[squid-users] Inconsistent accessing of the cache, craigslist.org images, wacky stuff.
Jester Purtteman
jester at optimera.us
Wed Oct 28 16:30:27 UTC 2015
> -----Original Message-----
> From: squid-users [mailto:squid-users-bounces at lists.squid-cache.org] On
> Behalf Of Amos Jeffries
> Sent: Tuesday, October 27, 2015 9:07 PM
> To: squid-users at lists.squid-cache.org
> Subject: Re: [squid-users] Inconsistent accessing of the cache, craigslist.org
> images, wacky stuff.
>
> On 28/10/2015 2:05 p.m., Jester Purtteman wrote:
> > So, here is the problem: I want to cache the images on craigslist.

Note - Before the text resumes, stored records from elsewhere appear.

/-- R251: an arithmetic word: once for an s destination, per column for a y destination; `f` takes the column. -/
def eMap (dst : EReg) (f : Nat → Nat × Flags) (d : Drain) : Drain × Flags :=
  match dst with
  | .s i => (putS d i (f 0).1, (f 0).2)
  | .y i =>
    let rs := (List.range 64).map f
    (putY d i (rs.map fun r => r.1), rs.foldl (fun m r => m ||| r.2) 0)

/-- What running a word comes to: the drain after it with its flags and the state, an answer that is still to come, or a
fault. -/
inductive ERes where
  | ok (s : State) (d : Drain) (fl : Flags)
  | wait (s : State)
  | bad (s : State) (b : SpanBad)

/-- R40, R245: the flags of a row go into lane 0 of the issuing swarm when the row has passed; a task's are kept until it
ends. -/
def drainFlags (s : State) (d : Drain) : State :=
  match d.task with
  | some n => updTask s n fun x => { x with flags := x.flags ||| d.flags }
  | none => updFrame s d.team d.swarm fun fr => orFlags fr 0 d.flags

/-- R243: a fault in row m stops the drain; it stands in the operand log with m, or ends the task. -/
def drainFault (s : State) (k : Nat) (d : Drain) (b : SpanBad) : State :=
  let s1 := { s with drains := s.drains.eraseIdx k, epi := none }
  match d.task with
  | some n => (match s1.tasks.find? fun x => x.id == n with
    | some x => taskFault s1 x b.cause b.stage
    | none => s1)
  | none =>
    let stop (r : LaneRec) : LaneRec :=
      { r with data := [BitVec.ofNat 32 d.pitch, BitVec.ofNat 32 d.row], cmp := BitVec.ofNat 64 b.addr }
    let mark (e : LogEntry) : LogEntry :=
      { e with away := 0, faulted := e.away, cause := BitVec.ofNat 8 b.cause, stage := b.stage, recs := e.recs.map stop }
    let s2 := updTile (updFrame s1 d.team d.swarm fun fr => updEntry fr d.entry mark) d.team d.swarm (· - 1)
    let s3 := match findTeam s2 d.team with
      | some tm => violate s2 tm (.core tm.core) b.cause b.stage
      | none => s2
    settleFaults s3 d.team d.swarm

/-- The key of a drain's accesses outside the package. -/
def drainKey (d : Drain) : Nat :=
  match d.task with
  | some n => taskKey n
  | none => entryKey d.swarm d.entry

/-- R243, R246: when every row has run and every write is performed, the word or the task's work is complete. -/
def settleDrain (s : State) (k : Nat) (d : Drain) : State :=
  if d.row < 128 || postsOut s d.team (drainKey d) then s
  else
    let s1 := { s with drains := s.drains.eraseIdx k }
    match d.task with
    | some n => updTask s1 n fun x => { x with finished := true }
    | none =>
      let done (fr : Frame) : Frame :=
        { fr with log := fr.log.filter fun e => e.num != d.entry, cTile := fr.cTile - 1 }
      settleFences (updFrame s1 d.team d.swarm done) d.team d.swarm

> > The headers all look thoroughly cacheable, some browsers (I'm glairing
> > at you
> > Chrome) send with this thing that requests that they not be cachable,
>
> "this thing" being what exactly?
>
> I am aware of several nasty things Chrome sends that interfere with optimal
> HTTP use. But nothing that directly prohibits caching like you describe.
>
>
> > but
> > craigslist replies anyway and says "sure thing! Cache that sucker!"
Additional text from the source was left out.